44. Heartache

2.4K 319 82
                                    

Sore ini, Yoora berdiri di depan gerbang sekolah. Seperti biasa, ia akan menunggu Paman arsiteknya itu selesai bekerja dan pulang bersama.

Sesekali mengeratkan jaket bomber coklat pemberian Jungkook di ulang tahunnya tahun lalu dan melirik sekilas ke arah ruangan yang sering Yoongi pakai untuk bekerja.
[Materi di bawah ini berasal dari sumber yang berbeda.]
-- ==== Sys2Proof/Machine/Home.lean ====
section
/-! DEFINITION. What happens at a home: loads, stores and atomics there (R174, R177 to R180, R186, R187), the wait table
(R248, R249), the end of a fault (R266, R322), and the fault queue (R237, R238). -/
namespace Sys2Proof.Machine

/-! ## Accesses at the home (R174, R196) -/

/-- What an access meets at the memory side (R196): it performs, with a value; its page faults with a kind of R238, 0 for a
moving page; a permission is clear; an FATOM meets a far frame; or it must wait for room in the directory (R179). -/
inductive HOut where
  | ok (v : Nat)
  | fault (kind : Nat)
  | perm
  | unsup
  | wait
deriving DecidableEq, Repr

/-- A read of n bytes at their home by a party of a domain: at home through the virtual cache that the page names, for another domain the
home's bytes, with the reply's hint (R177 to R179). That domain's own copy, if it is older, is brought up to what has been read, so that no later
load reads less (R210). -/
def readAtHome (s : State) (dom home vc ia key n : Nat) : State × Nat :=
  let s := countUndef s dom (dom != home) vc
  if dom = home then homeRead s home vc ia key n
  else
    let v := homePeek s home key n
    ((updateRemote (putHint (peekTouch s home ia key) dom ia vc) dom ia n v).1, v)

/-- A load of n bytes by a party of a domain. `wide` marks a scope of .wafer or .system, whose loads read at the home
(R209). `ext` is the value that another node or a far frame gives (log entry 15). -/
def memLoad (s : State) (dom : Nat) (wide : Bool) (ia n : Nat) (tc : Bool) (by_ grp ext : Nat) : State × HOut :=
  if iaNode ia != 0 then (s, .ok (ext % 2 ^ (8 * n)))
  else
    let home := iaHome ia
    let (s, hit) := if dom = home || wide then (s, none)
      else match hintOf (s.dom dom) ia with
        | none => (s, none)
        | some vc => vcFind s dom true vc ia
    match hit with
    | some l => (settleOld (putHint s dom ia l.vc) dom l, .ok (l.rd ia n))
    | none => match pageOf s home ia tc with
      | (s, .fault k) => (s, .fault k)
      | (s, .far p) => (s, if permRead p then .ok (ext % 2 ^ (8 * n)) else .perm)
      | (s, .local_ vc key p) =>
        if !permRead p then (s, .perm)
        else
          let (s, v) := readAtHome s dom home vc ia key n
          if dom = home || wide then (s, .ok v)
          else match remoteFill s home dom vc ia key by_ grp with
            | none => (s, .wait)
            | some s => (s, .ok v)

/-- A store of n bytes by a party of a domain. -/
def memStore (s : State) (dom ia n v : Nat) (tc : Bool) (by_ grp : Nat) (wakea : Bool) : State × HOut :=
  if iaNode ia != 0 then (s, .ok 0)
  else match pageOf s (iaHome ia) ia tc with
    | (s, .fault k) => (s, .fault k)
    | (s, .far p) => (s, if permWrite p then .ok 0 else .perm)
    | (s, .local_ vc key p) =>
      if !permWrite p then (s, .perm)
      else (storeAtHome s (iaHome ia) vc ia key n v dom by_ grp wakea, .ok 0)

/-- An atomic at the home's atomic unit: one read, one write, in one step (R180, R199). Its read allocates a home-class line as a load's does, where
R177 names loads and stores alone (log entry 25). -/
def memAtomic (s : State) (dom ia n : Nat) (new : Nat → Nat) (fa : Bool) (tc : Bool) (by_ grp ext : Nat) : State × HOut :=
  if iaNode ia != 0 then (s, .ok (ext % 2 ^ (8 * n)))
  else
    let home := iaHome ia
    match pageOf s home ia tc with
    | (s, .fault k) => (s, .fault k)
    | (s, .far p) => (s, if !permAtom p then .perm else if fa then .unsup else .ok (ext % 2 ^ (8 * n)))
    | (s, .local_ vc key p) =>
      if !permAtom p then (s, .perm)
      else
        let (s, old) := homeRead s home vc ia key n
        (storeAtHome s home vc ia key n (new old) dom by_ grp false, .ok old)

/-! ## The fault queue (R237, R238) -/

/-- What reads by the controllers of a domain do at the homes of some IAs: a VC that the page names without a definition is counted (R282), and
layers wake (R349). A controller's own tables need no permission. -/
def readTouch (s : State) (dom : Nat) (own : Bool) (ias : List Nat) : State :=
  ias.foldl (fun s ia =>
    let home := iaHome ia
    if iaNode ia != 0 || 72 ≤ home || fleetBase ≤ iaOff ia then s
    else match pageOf s home ia true with
      | (u, .local_ vc key p) => if own || permRead p then peekTouch (countUndef u dom (dom != home) vc) home ia key else u
      | (u, _) => u) s

def fqFull (d : Dom) : Bool := (d.fqprod - d.fqcons).toNat == 2 ^ d.fqsize

/-- The DRAM byte of a node-0 offset as controllers and firmware reach it; none where its page has no local frame. -/
def keyOf (s : State) (ia : Nat) : Option Nat :=
  match (pageOf s (iaHome ia) ia false).2 with
  | .local_ _ key _ => some key
  | _ => none

/-- A write of n bytes by a domain controller at the home (R208), known by a number. -/
def ctlStore (s : State) (by_ ia n v : Nat) : State :=
  match pageOf s (iaHome ia) ia false with
  | (_, .local_ vc key _) => storeAtHome s (iaHome ia) vc ia key n v (iaHome ia) by_ 0 false
  | _ => s
def ctlWrite (s : State) (ia n v : Nat) : State := ctlStore s 0 ia n v

/-- Words of 8 bytes, a multiple of eight of them, written from an IA by the domain controller, in blocks of 64 bytes. -/
def ctlWrites (s : State) (ia : Nat) (vs : List Nat) : State :=
  (List.range (vs.length / 8)).foldl (fun s i =>
    ctlWrite s (ia + 64 * i) 64 (((vs.drop (8 * i)).take 8).foldr (fun v a => v + 2 ^ 64 * a) 0)) s

/-- The number by which the invalidations of the records in a domain's queue are known. -/
def fqKey (dom : Nat) : Nat := 2 ^ 82 + dom
/-- The IA of the record at PROD mod 2^N. -/
def fqAt (d : Dom) : Nat := d.fqbase.toNat + 32 * (d.fqprod.toNat % 2 ^ d.fqsize)

/-- The release at .system of a record under way has performed once every invalidation of the words before is acknowledged: word 3, with its
PHASE and TICK, is written, and PROD advances. -/
def endRecord (s : State) (dom : Nat) : State :=
  let d := s.dom dom
  if !d.fqput || s.invs.any (fun v => v.isOf (fqKey dom) fun _ => true) then s
  else
    (ctlStore s (fqKey dom) (fqAt d + 24) 8 (nb d.fqprod.toNat d.fqsize 1 * 2 ^ 63 + s.tick)).modDom dom fun d =>
      { d with fqput := false, fqprod := d.fqprod + 1 }

/-- A record written at PROD mod 2^N: words 0 to 2, and with a release at .system word 3 (R237). -/
def putRecord (s : State) (dom : Nat) (ws : List DWord) : State :=
  let at_ := fqAt (s.dom dom)
  let s := (ws.zipIdx).foldl (fun s (w, i) => ctlStore s (fqKey dom) (at_ + 8 * i) 8 w.toNat) s
  endRecord (s.modDom dom fun d => { d with fqput := true }) dom

/-- A record posted: written, or waiting at the domain stage while the queue is full or the record before is under way. It may be that of a wait
entry of the domain. -/
def postRecord (s : State) (dom : Nat) (idx : Option Nat) (ws : List DWord) : State :=
  let d := s.dom dom
  if fqFull d || d.fqput || !d.fqwait.isEmpty then s.modDom dom fun d => { d with fqwait := d.fqwait ++ [(idx, ws)] }
  else putRecord s dom ws

def WaitE.token (e : WaitE) (idx : Nat) : Nat := idx + 2 ^ 10 * e.gen
/-- An answer to the message under way (R345). -/
def reply (s : State) (x : Input) (body : List Nat) : State := { s with replies := s.replies ++ [⟨x.node, x.tag % 2 ^ 32, body⟩] }
/-- A message for this wafer; one for another node is not delivered here (R345). -/
def message (f : Input → State → State) (x : Input) (s : State) : State := if x.dest = 0 then f x s else s

/-- The port by which a message about an IA travels (R346): a fixed hash of its 256-byte block over the PORTS of its destination, for a far
frame the host; none where the row names no port. -/
def portFor (s : State) (ia : Nat) : Option Nat :=
  let n := if iaNode ia = 0 then (hostNode s).getD 0 else iaNode ia
  let ps := (List.range 64).filter fun p => nb (nodeWord s n 1) p 1 == 1
  ps[Config.portHash (ia / 256) % ps.length]?

/-- A request about an IA leaves its port now; without a port in service it is lost. -/
def sendOut (s : State) (ia left : Nat) : Sent :=
  match portFor s ia with
  | some p => { at_ := s.tick, port := p, left := left }
  | none => { at_ := s.tick, port := 64, left := left, lost := true }

/-- Whether 100 µs have passed since a request left its port (R326). -/
def expired (s : State) (x : Option Sent) : Bool := match x with | some x => decide (100 ≤ (s.tick + 2 ^ 40 - x.at_) % 2 ^ 40) | none => false

/-- A request sent by a port that fails is lost (R346). -/
def Sent.fail (p : Nat) (x : Option Sent) : Option Sent := x.map fun x => if x.port = p then { x with lost := true } else x

/-- The words 0 to 2 of a fault record for an entry (R238). `first` is SOWID, NODE, DOM, QUAD, CORE, TEAM, SRC. -/
def WaitE.record (e : WaitE) (idx : Nat) : List DWord :=
  let f (i : Nat) := e.first.getD i 0
  [BitVec.ofNat 64 (e.token idx * 2 ^ 32 + e.kind * 2 ^ 24 + e.union * 2 ^ 19 + min e.waiters 65535),
   BitVec.ofNat 64 (e.page % 2 ^ 42 * 2 ^ 16),
   BitVec.ofNat 64 (f 0 * 2 ^ 32 + f 1 * 2 ^ 24 + f 2 * 2 ^ 16 + f 3 * 2 ^ 12 + f 4 * 2 ^ 10 + f 5 * 2 ^ 6 + f 6 * 2 ^ 3)]

/-- The words of a record that waited: those of its entry as it stands, while it stands under the same token (R238). -/
def recordNow (d : Dom) (r : Option Nat × List DWord) : List DWord :=
  match r.1 with
  | none => r.2
  | some i =>
    let e := Tbl.getD d.wait i {}
    if e.v && e.token i * 2 ^ 32 == (r.2.getD 0 0).toNat / 2 ^ 32 * 2 ^ 32 then e.record i else r.2
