/-- The kind of an inbound access's record that has not been answered within 100 µs: its page is absent to it while it moves, and its
host has not answered (R327 names no kind; log entry 24). -/
def inLateKind (s : State) (r : Inbound) : Nat :=
  match (pageOf s (iaHome (r.ia % 2 ^ 52)) (r.ia % 2 ^ 52) true).2 with | .far _ => 7 | _ => 2

/-- An access that cannot be answered within 100 µs is refused. -/
def inboundLate (x : Input) (s : State) : State :=
  match s.inbound.find? (·.id == x.a) with
  | none => s
  | some r => if (s.tick + 2 ^ 40 - r.tick) % 2 ^ 40 < 100 then s else inRefuse s r (inLateKind s r)

/-! ## Results that land (R63, R64) -/

/-- The clock of a team's core reaches the cycle in which its earliest fixed-latency result is read, and what is due lands. -/
def fixedAct (x : Input) (s : State) : State :=
  let t := s.team x.a
  match (t.pend.filterMap (·.due)).foldl (fun r d => match r with | none => some d | some e => some (min d e)) none with
  | none => s
  | some d =>
    land (advance s t.core d) x.a d

/-- The oldest interlocked result of a team is written; a VWRI only after every result issued before it (R65, R149). -/
def interlockAct (x : Input) (s : State) : State :=
  let t := s.team x.a
  match t.pend.find? fun p => p.due.isNone && !(p.vwri && t.pend.any fun q => decide (q.grp ≤ p.grp) && !q.vwri) with
  | none => s
  | some p =>
    landOne (s.modTeam x.a fun t => { t with pend := t.pend.erase p }) x.a p

/-- R174: An access arrives at its home, where the walker translates it and it is performed, parked or refused according to the page entry. Reads a, the access or command; b, the lane; flag, whether the walker answers from its copy; ext (log entry 15); c, where 1 the request leaves for another node or a far frame. -/
def execMemoryRequestAtHome (s : State) : Host.Outcome State Fault Refusal :=
  ev requestAct s

/-- R180: An atomic or FATOM is performed at the home's atomic unit as one indivisible read-modify-write. Reads a, b, flag and ext as a request does. -/
def execAtomicAtHome (s : State) : Host.Outcome State Fault Refusal :=
  ev atomicAct s

/-- R203: A tile's bank serves a fleeting access or FCTL operation at its perform tick and decides liveness. Reads a, the access, and b, a lane of the tile served. -/
def execFleetingAccessAtBank (s : State) : Host.Outcome State Fault Refusal :=
  ev fleetAct s

/-- R181: The part sets EXP of a fleeting tile once its retention window has passed. Reads a, the domain, and b, the tile. -/
def execFleetingExpiry (s : State) : Host.Outcome State Fault Refusal :=
  ev expiryAct s

/-- R195: Load data reaches the core, writes the lanes' destinations and the latch, and lowers the in-flight counter. Reads a, the access. -/
def execLoadResponse (s : State) : Host.Outcome State Fault Refusal :=
  ev loadAct s

/-- R269: A store has performed at its scope, and the team's st counter falls. Reads a, the access. -/
def execStoreAck (s : State) : Host.Outcome State Fault Refusal :=
  ev storeAckAct s

/-- R215: An invalidation enters a domain's invalidation queue and is acknowledged at once. Reads a, the invalidation. -/
def execInvalidationArrival (s : State) : Host.Outcome State Fault Refusal :=
  ev invArrive s

/-- R215: The invalidation queue applies its oldest invalidation and drops every line of the block. Reads a, the domain. -/
def execInvalidationApply (s : State) : Host.Outcome State Fault Refusal :=
  ev invApply s

/-- R179: An acknowledgement returns to the home, and the block leaves pending-invalidation when it is the last one. Reads a, the invalidation. -/
def execInvalidationAckAtHome (s : State) : Host.Outcome State Fault Refusal :=
  ev invAck s

/-- R277: At the home, a WAITA compares the watched word and either wakes the team or appends it to the watch entry in one step. Reads a, the access, and flag. -/
def execWaitaCompare (s : State) : Host.Outcome State Fault Refusal :=
  ev waitaAct s

/-- R321: A fault report reaches the core, and its fault filter allocates or joins an entry and sends one merge request per team. Reads a, the access, and b, the lane. -/
def execFaultReport (s : State) : Host.Outcome State Fault Refusal :=
  ev (fun x s => reportAct s x.a x.b) s

/-- R321: A report that waited while all 32 filter entries were live is taken once an entry frees. Reads a, the core. -/
def execFaultFilterRetry (s : State) : Host.Outcome State Fault Refusal :=
  ev filterRetryAct s

/-- R249: A request that waited at the fault stage while the wait table was full is taken once an entry frees. Reads a, the domain. -/
def execFaultStageRetry (s : State) : Host.Outcome State Fault Refusal :=
  ev stageRetryAct s

/-- R238: At the end of a fault entry's first tick, its fault record is written to the fault queue and PROD advances. Reads a, the domain, and b, the wait entry. -/
def execFaultRecordWrite (s : State) : Host.Outcome State Fault Refusal :=
  ev recordAct s

/-- R237: System software or the host advances FQCONS, which frees room for waiting fault records. Reads a, the domain, and c, the value. -/
def execFqconsWrite (s : State) : Host.Outcome State Fault Refusal :=
  ev consAct s

/-- R239: A team's oldest READY glean entry performs with its own order and scope, or takes a new token if it faults again. Reads a, the team; flag; c, what another node answers (0 done, 1 refused, 2 no answer in time, 3 none yet). -/
def execGleanDrain (s : State) : Host.Outcome State Fault Refusal :=
  ev (fun x s => drainAct s x.a x.flag x.c) s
Ia bisa melihat pamannya tersebut masih bergelut dengan beberapa tumpukan berkas sketsa.

Yoora masih bisa sabar, menunggu pamannya tersebut selesai mengerjakan pekerjaannya.

Wajahnya mendongak, melihat ke arah langit yang mulai gelap. Sepertinya hujan akan datang. Ia sandarkan tubuhnya pada tembok gedung sekolah, berusaha membuat tubuhnya agar bisa terhalang oleh genteng di atasnya.

"Bu, ayo cepat!"

Yoora kembali mengalihkan pandangannya pada pintu gerbang. Menatap pada gadis kecil yang kini tengah berlarian setelah turun dari taxi dengan membawa permen kapas yang besarnya melebihi tubuh gadis kecil itu.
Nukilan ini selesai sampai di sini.